Saved data entries:
+ + +
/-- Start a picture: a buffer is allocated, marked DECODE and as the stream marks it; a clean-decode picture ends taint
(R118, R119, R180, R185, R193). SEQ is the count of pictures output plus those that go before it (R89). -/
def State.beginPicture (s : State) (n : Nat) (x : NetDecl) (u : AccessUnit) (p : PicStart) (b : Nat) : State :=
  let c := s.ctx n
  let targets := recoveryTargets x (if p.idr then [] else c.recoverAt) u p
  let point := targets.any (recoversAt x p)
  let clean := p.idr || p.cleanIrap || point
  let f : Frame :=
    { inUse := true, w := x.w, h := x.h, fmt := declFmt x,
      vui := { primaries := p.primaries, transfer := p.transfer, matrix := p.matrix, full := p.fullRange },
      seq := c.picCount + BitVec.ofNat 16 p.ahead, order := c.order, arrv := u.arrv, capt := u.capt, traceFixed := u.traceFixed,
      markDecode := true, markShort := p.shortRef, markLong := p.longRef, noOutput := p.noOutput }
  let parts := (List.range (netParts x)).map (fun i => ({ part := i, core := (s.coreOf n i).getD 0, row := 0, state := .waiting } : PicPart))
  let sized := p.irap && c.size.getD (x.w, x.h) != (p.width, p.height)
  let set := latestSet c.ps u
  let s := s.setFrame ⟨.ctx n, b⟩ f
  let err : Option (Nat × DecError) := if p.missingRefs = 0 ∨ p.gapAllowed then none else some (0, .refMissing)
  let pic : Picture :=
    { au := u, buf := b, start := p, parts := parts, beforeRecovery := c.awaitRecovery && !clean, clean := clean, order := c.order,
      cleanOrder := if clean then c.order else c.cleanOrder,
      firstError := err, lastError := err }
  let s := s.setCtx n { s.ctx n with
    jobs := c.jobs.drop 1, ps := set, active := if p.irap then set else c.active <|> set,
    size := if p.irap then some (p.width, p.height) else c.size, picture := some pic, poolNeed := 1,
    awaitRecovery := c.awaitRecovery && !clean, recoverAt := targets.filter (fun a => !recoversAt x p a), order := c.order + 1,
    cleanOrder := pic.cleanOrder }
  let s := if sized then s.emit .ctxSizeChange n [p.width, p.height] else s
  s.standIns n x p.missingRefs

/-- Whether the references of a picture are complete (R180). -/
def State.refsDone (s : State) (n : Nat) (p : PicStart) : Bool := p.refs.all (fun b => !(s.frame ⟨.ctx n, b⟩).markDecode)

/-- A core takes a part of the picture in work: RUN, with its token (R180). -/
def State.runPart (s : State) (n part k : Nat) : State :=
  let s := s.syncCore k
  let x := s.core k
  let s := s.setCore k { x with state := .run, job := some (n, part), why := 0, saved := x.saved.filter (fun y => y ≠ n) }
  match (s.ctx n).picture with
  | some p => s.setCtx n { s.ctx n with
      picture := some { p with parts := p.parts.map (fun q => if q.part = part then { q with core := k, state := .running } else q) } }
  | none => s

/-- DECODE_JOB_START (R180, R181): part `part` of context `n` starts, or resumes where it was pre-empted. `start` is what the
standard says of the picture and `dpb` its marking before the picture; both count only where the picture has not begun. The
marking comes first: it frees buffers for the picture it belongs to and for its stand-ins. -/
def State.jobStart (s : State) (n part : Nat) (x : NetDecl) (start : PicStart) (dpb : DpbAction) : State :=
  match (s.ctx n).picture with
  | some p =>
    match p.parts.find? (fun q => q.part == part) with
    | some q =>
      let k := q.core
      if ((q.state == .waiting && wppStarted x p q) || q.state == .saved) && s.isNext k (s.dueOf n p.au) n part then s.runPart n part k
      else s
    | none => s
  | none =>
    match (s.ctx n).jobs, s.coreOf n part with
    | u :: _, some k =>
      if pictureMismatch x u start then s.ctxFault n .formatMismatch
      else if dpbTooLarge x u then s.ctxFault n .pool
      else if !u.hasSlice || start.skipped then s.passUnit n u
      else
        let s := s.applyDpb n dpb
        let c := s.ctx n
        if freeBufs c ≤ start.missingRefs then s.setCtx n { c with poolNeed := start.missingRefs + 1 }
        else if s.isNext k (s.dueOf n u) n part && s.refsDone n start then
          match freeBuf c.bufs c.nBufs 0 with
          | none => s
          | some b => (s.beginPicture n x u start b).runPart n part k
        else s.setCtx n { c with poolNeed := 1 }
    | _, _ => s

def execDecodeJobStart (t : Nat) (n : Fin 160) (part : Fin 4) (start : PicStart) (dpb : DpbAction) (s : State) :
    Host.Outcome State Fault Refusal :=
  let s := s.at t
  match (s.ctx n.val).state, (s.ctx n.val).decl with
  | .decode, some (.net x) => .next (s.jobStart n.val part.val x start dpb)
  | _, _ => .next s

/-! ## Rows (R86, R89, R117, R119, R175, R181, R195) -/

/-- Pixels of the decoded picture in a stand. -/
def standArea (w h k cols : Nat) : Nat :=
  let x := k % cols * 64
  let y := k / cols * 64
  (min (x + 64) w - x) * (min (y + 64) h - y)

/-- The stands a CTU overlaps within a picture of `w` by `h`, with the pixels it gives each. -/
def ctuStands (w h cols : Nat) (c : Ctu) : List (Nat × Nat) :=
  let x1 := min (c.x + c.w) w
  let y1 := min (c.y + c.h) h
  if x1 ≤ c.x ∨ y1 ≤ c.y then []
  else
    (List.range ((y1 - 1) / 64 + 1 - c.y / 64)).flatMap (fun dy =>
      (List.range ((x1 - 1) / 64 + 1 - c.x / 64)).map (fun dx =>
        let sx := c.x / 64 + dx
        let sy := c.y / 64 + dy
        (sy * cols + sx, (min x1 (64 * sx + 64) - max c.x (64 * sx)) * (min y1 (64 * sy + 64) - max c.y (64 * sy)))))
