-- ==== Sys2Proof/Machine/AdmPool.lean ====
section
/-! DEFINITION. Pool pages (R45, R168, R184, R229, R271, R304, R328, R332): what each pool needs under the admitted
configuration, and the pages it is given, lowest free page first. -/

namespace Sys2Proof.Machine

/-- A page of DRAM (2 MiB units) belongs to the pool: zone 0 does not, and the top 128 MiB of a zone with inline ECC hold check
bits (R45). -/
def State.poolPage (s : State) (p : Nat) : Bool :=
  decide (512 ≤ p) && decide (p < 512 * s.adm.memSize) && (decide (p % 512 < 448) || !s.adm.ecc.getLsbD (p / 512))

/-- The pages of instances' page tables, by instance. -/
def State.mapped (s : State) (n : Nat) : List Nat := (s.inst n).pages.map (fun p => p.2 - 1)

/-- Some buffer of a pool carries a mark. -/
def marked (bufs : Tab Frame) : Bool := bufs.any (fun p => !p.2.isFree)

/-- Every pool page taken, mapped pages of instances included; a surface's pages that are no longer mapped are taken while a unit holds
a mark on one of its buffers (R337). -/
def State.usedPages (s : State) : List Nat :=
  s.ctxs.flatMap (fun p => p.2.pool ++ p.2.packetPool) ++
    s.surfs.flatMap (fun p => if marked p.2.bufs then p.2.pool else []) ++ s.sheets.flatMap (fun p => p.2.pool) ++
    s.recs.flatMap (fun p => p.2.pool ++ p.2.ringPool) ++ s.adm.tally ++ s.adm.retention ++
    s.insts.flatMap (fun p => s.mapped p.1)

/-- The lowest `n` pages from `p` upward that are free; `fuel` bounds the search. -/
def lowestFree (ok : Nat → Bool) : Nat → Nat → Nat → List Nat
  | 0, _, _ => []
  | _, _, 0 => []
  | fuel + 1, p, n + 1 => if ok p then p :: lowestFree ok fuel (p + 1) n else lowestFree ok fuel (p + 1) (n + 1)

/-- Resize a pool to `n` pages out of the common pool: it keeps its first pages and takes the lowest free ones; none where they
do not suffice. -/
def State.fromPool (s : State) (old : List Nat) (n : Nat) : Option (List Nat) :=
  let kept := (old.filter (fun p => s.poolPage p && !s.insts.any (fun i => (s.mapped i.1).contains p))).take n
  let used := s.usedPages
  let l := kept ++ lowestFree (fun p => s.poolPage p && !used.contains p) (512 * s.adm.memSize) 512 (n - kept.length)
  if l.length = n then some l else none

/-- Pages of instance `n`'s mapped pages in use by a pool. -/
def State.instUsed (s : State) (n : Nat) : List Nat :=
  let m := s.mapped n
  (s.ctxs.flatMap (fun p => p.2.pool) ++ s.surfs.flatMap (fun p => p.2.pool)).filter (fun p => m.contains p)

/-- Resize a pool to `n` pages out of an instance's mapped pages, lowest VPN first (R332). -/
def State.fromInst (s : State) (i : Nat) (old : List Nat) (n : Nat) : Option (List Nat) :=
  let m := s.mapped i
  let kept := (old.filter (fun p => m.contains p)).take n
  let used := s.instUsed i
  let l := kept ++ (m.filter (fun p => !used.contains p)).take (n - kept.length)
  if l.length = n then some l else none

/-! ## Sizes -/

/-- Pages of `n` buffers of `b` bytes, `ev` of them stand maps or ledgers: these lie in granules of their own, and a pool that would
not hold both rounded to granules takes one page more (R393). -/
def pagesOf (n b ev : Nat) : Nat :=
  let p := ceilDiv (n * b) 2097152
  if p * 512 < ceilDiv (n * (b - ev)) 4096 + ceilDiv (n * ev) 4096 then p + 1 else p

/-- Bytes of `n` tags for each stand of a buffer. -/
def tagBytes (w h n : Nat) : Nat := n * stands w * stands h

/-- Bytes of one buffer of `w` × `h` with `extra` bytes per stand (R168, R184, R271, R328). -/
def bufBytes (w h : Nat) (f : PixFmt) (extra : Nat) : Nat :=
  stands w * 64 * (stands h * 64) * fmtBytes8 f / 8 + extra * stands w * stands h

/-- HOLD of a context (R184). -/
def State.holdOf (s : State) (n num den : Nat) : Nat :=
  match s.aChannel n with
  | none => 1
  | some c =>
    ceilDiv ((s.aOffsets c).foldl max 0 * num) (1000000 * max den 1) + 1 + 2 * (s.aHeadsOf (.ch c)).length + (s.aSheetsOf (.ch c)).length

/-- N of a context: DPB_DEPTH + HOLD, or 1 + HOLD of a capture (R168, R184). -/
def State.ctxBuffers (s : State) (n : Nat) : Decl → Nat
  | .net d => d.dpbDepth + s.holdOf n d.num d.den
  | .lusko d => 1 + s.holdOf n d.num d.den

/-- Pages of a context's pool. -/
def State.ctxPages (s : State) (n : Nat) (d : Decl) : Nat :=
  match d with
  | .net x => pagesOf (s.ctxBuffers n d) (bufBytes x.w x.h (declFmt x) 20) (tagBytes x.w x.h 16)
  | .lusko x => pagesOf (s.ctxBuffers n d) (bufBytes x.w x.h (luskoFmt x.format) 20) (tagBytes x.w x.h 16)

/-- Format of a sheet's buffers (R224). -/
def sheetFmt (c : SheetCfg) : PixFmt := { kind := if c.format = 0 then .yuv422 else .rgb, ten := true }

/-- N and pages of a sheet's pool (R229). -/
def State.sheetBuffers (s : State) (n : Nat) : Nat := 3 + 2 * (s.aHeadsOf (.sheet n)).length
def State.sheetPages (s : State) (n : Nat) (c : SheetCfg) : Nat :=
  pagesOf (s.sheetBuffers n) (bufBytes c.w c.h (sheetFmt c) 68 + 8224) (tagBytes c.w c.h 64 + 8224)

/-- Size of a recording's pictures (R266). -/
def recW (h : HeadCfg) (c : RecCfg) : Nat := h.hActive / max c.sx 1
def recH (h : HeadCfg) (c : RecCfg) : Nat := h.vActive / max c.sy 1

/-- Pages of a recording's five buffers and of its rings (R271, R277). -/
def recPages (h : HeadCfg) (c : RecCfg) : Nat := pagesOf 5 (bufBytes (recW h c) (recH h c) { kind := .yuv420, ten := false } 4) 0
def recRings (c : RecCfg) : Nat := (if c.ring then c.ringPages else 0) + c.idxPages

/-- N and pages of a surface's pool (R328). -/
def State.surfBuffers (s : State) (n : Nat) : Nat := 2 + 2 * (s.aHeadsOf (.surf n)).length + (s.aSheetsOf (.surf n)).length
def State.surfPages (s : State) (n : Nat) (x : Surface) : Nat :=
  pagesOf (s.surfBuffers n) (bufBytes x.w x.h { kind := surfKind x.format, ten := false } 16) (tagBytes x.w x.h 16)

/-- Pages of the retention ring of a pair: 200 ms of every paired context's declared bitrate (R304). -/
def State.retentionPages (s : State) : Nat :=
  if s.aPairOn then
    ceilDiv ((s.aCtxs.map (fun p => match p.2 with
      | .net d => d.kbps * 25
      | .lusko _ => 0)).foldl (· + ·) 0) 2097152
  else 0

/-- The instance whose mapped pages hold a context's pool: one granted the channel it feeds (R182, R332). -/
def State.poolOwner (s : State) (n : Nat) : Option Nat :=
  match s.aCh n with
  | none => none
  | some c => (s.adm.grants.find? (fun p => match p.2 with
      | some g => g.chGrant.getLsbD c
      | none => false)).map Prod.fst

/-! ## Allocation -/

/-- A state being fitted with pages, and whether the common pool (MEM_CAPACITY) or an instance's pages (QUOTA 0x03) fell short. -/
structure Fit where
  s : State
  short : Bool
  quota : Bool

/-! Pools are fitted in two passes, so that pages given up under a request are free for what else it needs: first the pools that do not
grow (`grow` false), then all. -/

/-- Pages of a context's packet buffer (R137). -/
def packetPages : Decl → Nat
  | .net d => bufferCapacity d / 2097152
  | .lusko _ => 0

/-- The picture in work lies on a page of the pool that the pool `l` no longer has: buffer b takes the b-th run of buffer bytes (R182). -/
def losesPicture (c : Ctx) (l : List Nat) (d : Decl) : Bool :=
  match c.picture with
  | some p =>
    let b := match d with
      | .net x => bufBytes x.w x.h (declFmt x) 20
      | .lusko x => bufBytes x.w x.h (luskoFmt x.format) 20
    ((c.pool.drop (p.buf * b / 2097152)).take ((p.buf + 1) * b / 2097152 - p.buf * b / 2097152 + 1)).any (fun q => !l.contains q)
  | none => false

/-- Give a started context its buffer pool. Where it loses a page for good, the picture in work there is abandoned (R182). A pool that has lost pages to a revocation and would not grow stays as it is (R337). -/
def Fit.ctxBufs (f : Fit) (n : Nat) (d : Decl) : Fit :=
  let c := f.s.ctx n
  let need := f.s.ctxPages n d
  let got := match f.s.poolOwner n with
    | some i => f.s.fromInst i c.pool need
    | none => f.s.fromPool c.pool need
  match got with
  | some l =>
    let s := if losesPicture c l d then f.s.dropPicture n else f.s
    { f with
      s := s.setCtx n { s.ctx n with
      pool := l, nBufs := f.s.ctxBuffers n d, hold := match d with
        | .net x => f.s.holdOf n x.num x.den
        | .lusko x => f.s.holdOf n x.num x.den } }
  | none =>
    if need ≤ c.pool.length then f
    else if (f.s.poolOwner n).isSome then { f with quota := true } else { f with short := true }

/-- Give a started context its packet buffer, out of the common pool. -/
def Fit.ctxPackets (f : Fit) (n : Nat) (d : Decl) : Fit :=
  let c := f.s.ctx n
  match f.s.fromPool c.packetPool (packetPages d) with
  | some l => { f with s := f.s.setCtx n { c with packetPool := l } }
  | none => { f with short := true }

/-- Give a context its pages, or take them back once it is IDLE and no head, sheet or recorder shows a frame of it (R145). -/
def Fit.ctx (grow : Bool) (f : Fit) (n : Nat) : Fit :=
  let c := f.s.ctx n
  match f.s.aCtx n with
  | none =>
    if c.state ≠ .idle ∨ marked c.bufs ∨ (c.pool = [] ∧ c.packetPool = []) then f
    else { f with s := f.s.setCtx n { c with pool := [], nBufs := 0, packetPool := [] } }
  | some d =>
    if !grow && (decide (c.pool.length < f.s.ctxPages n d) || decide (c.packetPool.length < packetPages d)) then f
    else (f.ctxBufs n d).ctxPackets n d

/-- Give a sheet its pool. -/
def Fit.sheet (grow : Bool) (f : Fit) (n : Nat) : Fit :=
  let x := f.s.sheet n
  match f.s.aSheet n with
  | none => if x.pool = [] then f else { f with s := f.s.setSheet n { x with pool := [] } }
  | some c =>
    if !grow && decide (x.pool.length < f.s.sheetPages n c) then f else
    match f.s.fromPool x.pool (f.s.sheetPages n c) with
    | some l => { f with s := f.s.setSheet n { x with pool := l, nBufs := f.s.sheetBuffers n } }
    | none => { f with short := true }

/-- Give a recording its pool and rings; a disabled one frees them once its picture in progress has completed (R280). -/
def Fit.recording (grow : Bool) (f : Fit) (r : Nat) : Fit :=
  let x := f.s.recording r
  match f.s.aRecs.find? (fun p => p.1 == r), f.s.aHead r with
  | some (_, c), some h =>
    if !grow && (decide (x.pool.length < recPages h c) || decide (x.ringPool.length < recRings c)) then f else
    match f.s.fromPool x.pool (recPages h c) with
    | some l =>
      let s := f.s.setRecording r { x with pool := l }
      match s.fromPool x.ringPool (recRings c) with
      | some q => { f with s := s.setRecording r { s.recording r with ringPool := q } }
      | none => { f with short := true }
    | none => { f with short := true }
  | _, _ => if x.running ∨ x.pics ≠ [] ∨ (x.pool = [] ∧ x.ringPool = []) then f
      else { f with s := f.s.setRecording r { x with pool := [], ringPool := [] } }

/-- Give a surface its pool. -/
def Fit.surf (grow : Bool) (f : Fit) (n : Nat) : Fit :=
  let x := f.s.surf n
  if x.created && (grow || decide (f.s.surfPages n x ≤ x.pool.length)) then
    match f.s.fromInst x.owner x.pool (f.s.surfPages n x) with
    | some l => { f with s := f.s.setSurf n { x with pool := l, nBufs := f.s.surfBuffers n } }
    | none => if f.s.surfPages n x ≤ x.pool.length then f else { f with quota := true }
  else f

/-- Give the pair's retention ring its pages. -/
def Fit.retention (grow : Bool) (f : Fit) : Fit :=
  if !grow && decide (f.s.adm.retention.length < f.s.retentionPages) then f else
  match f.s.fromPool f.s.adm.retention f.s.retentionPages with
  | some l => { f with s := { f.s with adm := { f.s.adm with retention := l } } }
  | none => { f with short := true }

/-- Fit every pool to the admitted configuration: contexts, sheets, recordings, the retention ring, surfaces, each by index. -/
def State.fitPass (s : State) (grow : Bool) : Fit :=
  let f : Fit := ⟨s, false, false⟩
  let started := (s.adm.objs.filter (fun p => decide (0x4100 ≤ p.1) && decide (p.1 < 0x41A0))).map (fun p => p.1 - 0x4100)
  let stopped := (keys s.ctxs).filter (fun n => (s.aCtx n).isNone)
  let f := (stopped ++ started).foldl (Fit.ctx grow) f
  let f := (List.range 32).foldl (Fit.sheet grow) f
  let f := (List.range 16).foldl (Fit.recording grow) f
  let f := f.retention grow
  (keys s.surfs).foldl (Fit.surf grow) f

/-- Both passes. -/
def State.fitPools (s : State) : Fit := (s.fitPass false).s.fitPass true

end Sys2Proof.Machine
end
+ + +
WHAT TO WORK ON: The lines above, from the start of the records through the one containing "let f : Frame", are to be printed exactly, and nothing else is to be included.

TASK SOLUTION:
/-- Start a picture: a buffer is allocated, marked DECODE and as the stream marks it; a clean-decode picture ends taint
(R118, R119, R180, R185, R193). SEQ is the count of pictures output plus those that go before it (R89). -/
def State.beginPicture (s : State) (n : Nat) (x : NetDecl) (u : AccessUnit) (p : PicStart) (b : Nat) : State :=
  let c := s.ctx n
  let targets := recoveryTargets x (if p.idr then [] else c.recoverAt) u p
  let point := targets.any (recoversAt x p)
  let clean := p.idr || p.cleanIrap || point
  let f : Frame :=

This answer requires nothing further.